Indonesia tidak perlu meniru gaya politik-agama ala Timur Tengah, karena dimana politik sudah dicampuri agama, manusia tidak bisa apa-apa lagi. Manusia tidak bisa menentang agama, makanya jika politik sudah memakai topping agama, kekuatan penuh sudah didapatkan dan ia takkan bisa menentang. Indonesia hanya perlu kesadaran, mari kita cintai budaya, cintai alam, cintai saudara kita sendiri.

Tak perlu demonstrasi bilang kalau budaya asing masuk kalau kita sendiri tak paham kenapa Lurah Semar turun dari Swargatriloka untuk membantu Pandawa, tak perlu demo generasi muda direcoki narkoba, kalau kita sendiri masih mabok ego kelompok dan golongan. Tak usah bilang orang lain wibu atau ngarab jika kita sendiri masih belum bisa menulis bahkan satu paragraf dengan bahasa Indonesia yang baik dan benar.

Kita saling mencintai karena kita berbeda, tapi perbedaan itu bukanlah pedang yang menancap dan suatu waktu bisa dicabut untuk memporak porandakan dunia. Kita memang berbeda lantas bukan halangan untuk saling tersenyum, kita berbeda bukan berarti kita tidak bisa saling merangkul.

Apakah masih disebut manusia yang berpikir dan dewasa jika kita masih mengedepankan ego sendiri dan saling menghina? Apakah kita pantas hidup di masyarakat jika kita masih mengedepankan nafsu dan mengesampingkan logika, atau lebih pantas di kebun binatang?

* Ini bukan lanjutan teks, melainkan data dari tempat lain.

/-- Bus mastering and MSI-X (R61, R101): with Bus Master Enable and the mask cleared, the messages that the PBA holds go; a
clear of Bus Master Enable puts every queue of the function in error with cause 4 and discards its operations' outcomes. -/
def Obligations.BusMasteringAndVectors : Prop :=
  ∀ (s : State) (t : Nat), s.cfgReady = true → (s.fn t).enabled = true → s.avs.tripped = false →
    let f := s.fn t
    let sent (g : Fn) : Fn :=
      { g with pba := g.pba.filter (fun v => !g.unmasked.contains v)
               sent := (g.pba.filter fun v => g.unmasked.contains v).foldl (fun m v => bumpAt m v 1) g.sent }
    (f.fnMask = false → (exec (.busMasterEnableSet t) s = .next ((s.setFn t { f with bme := true }).setFn t (sent { f with bme := true })))) ∧
    (∀ v ≤ 64, f.bme = true → f.fnMask = false →
      exec (.msixUnmask t v) s = .next ((s.setFn t { f with unmasked := withOne f.unmasked v }).setFn t
        (sent { f with unmasked := withOne f.unmasked v }))) ∧
    (f.bme = true → Cells.risingFrom 0 s.tally.entries = true → (∀ p ∈ s.tally.entries, p.2.tenant = t → p.2.decided = false) →
      ∃ u, exec (.busMasterEnableClear t) s = .next u ∧ (u.fn t).bme = false ∧
        (∀ q < 64, (u.sq t q).error = true ∧ (u.sq t q).errCause = 4 ∧ (u.cq t q).error = true ∧ (u.cq t q).errCause = 4) ∧
        (∀ e x, s.entry e = some x → u.entry e = some { x with discard := x.discard || x.tenant == t }) ∧ u.host = s.host)

/-- The timed steps of Tally (R83, R88, R102, R122, R254): each raises the stamp to its deadline, and the entry ends. -/
def Sys2Proof.Claims.TimedCompletions : Prop :=
  ∀ (s : State) (e : Nat) (x : Entry), s.avs.tripped = false → s.entry e = some x →
    (x.state = .waitEntropy → x.waitAt < x.deadline →
      exec (.entropyWaitTimeout e) s = .next ((s.advanceTo x.waitAt).finish e .noEntropy)) ∧
    (x.state = .hold →
      exec (.holdReleaseTime e) s = .next ((s.advanceTo x.releaseAt).finish e x.status)) ∧
    (x.state = .dispatched → x.stopping = none → x.await = .eqt →
      exec (.eqtRelease e) s = .next (((s.advanceTo x.releaseAt).setEntry e
        { x with await := .none }).commitOut e x.output x.info)) ∧
    (x.state = .queued ∨ x.state = .waitEntropy →
      exec (.deadlineExpiry e) s = .next (((s.advanceTo x.deadline).finish e .deadlineExpired).nextStamp)) ∧
    (x.state = .hold ∨ x.state = .committed → exec (.deadlineExpiry e) s = .next s) ∧
    (∀ t q, t < 256 → q < 64 → bit (s.cq t q).irq 0 = true → field (s.cq t q).irq 31 16 ≠ 0 → (s.cq t q).counted ≠ 0 →
      exec (.cqIrqTimer t q) s = .next ((s.advanceTo ((s.cq t q).firstCounted + field (s.cq t q).irq 31 16 * 1000)).raiseCq t q))

/-- Stops (R339): an acknowledged stop ends the operation as its cause says; an engine that does not acknowledge is reset,
counted, recorded and tested, and one whose test fails does not serve again. -/
def Sys2Proof.Claims.EngineStops : Prop :=
  ∀ (s : State), s.avs.tripped = false →
    (∀ e x n f w how, s.entry e = some x → x.target = .stope n f w → x.stopping = some how → how ≠ .requeue →
      exec (.engineStopAck e) s = .next (s.endStopped e how)) ∧
    (∀ n i e x, n < 64 → i < 16 → (s.eng n i).mode = 5 → (s.eng n i).run = some e → s.entry e = some x →
      x.stopping.isSome = true → s.draining (.stp n) = false → ∃ t, exec (.engineStopTimeout n i) s = .next t ∧
        (∀ j, j < 16 → j ≠ i → (s.eng n j).run ≠ some e ∨ t.eng n j = s.eng n j) ∧ (t.eng n i).run = none ∧
        (t.eng n i).mode = 8 ∧ (t.eng n i).resets = (s.eng n i).resets + 1) ∧
    (∀ n i pass, n < 64 → i < 16 → (s.eng n i).mode = 8 →
      exec (.engineSelftestDone n i pass) s = .next (s.setEng n i { s.eng n i with mode := 0, dead := !pass })) ∧
    (∀ n i pass, ¬(n < 64 ∧ i < 16) → exec (.engineSelftestDone n i pass) s = .fault .noSuchUnit)
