-- ==== Sys2Proof/Laws/Engines.lean ====
section
/-! SUPPORT. What issuing a slot does, said once for each of its outcomes. -/
namespace Sys2Proof.Machine

/-- What a slot works on (the fields of `At` that `State.issue` fills in). -/
def State.at_ (s : State) (n i slot e : Nat) (r : Run) : At :=
  let t := if slot = 0 then s.beginWord n i e (s.storeWord n (s.eng n i).pc) else s
  { n := n, i := i, e := e, run := r, w := s.storeWord n (s.eng n i).pc
    x := slotOf (s.storeWord n (s.eng n i).pc) slot, pc := (s.eng n i).pc, old := (t.eng n i).old }

/-- An engine that stands at a slot with this opcode issues it. -/
theorem State.issue_eq {s : State} {n i slot op e : Nat} {r : Run} {f : State → At → Did}
    (ht : s.avs.tripped = false) (hr : (s.eng n i).run = some e) (hrun : s.run e = some r)
    (hm : (s.eng n i).mode = 1 ∨ (s.eng n i).mode = 2 ∨ (s.eng n i).mode = 4) (hslot : (s.eng n i).slot = slot)
    (hx : s.executing e = true)
    (hl : slot = 0 → illegalSlot (s.storeWord n (s.eng n i).pc) ((s.eng n i).mode == 4) = none)
    (hf : slot = 0 → s.wordFlaws n (s.eng n i).pc = [])
    (hop : slotOp (slotOf (s.storeWord n (s.eng n i).pc) slot) = op) :
    s.issue n i slot op f =
      (match f (if slot = 0 then s.beginWord n i e (s.storeWord n (s.eng n i).pc) else s) (s.at_ n i slot e r) with
       | .ok u => u.endSlot n i e (s.storeWord n (s.eng n i).pc)
       | .trap cause addr elem =>
         ((if slot = 0 then s.beginWord n i e (s.storeWord n (s.eng n i).pc) else s).trapSlot n i e slot op cause addr
           elem).endSlot n i e (s.storeWord n (s.eng n i).pc)
       | .bad u addr elem => (u.trapSlot n i e slot op 4 addr elem).endSlot n i e (s.storeWord n (s.eng n i).pc)
       | .wait => if (s.eng n i).mode = 1 then s.setEng n i { s.eng n i with mode := 2 } else s
       | .hold u => u) := by
  have hlegal : (if slot = 0 then illegalSlot (s.storeWord n (s.eng n i).pc) ((s.eng n i).mode == 4) else none) = none := by
    split
    · exact hl ‹_›
    · rfl
  have hmode : ((s.eng n i).mode == 1 || (s.eng n i).mode == 2 || (s.eng n i).mode == 4) = true := by
    rcases hm with h | h | h <;> simp [h]
  have hq : (if slot = 0 then s.meet n i 3 (s.wordFlaws n (s.eng n i).pc) else (s, none)) = (s, none) := by
    split
    · rw [hf ‹_›]; rfl
    · rfl
  unfold State.issue
  simp only [hr, hrun, ht, hmode, hslot, hx, hlegal, hop, hq]
  simp only [State.at_, Bool.false_or, Bool.not_true, bne_self_eq_false, Bool.or_self, Bool.false_eq_true, if_false,
    ne_eq, not_true_eq_false]
  try (generalize f _ _ = d; cases d <;> rfl)

/-- An engine command on a unit that exists answers a next state. -/
theorem engineCmd_next {n i : Nat} {s : State} (hn : n < 64) (hi : i < 16) : engineCmd n i s = .next s := by
  simp [engineCmd, hn, hi]

/-- An engine command on a unit that does not exist stops by name. -/
theorem engineCmd_fault {n i : Nat} {s : State} (h : ¬(n < 64 ∧ i < 16)) : engineCmd n i s = .fault .noSuchUnit := by
  simp only [engineCmd, if_neg h]

end Sys2Proof.Machine
end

Indonesia memang negara yang membebaskan warganya untuk beragama, beraliran, berideologi, berbicara, tapi bukan membebaskan kita untuk bilang kami paling benar, saya paling nasionalis, saya paling beriman, kaum kami yang paling cinta negara, kami yang paling susah berjuang demi negara. Tidak perlu bicara saya paling nasionalis, karena toh belum tentu bisa mematuhi segala peraturan negeri ini. Tidak perlu juga bicara bak kita sudah punya tiket surga jika perbedaan saja masih dipermasalahkan.

Dan untuk masyarakat Indonesia, siapkah untuk melangkah menuju kedewasaan berpikir?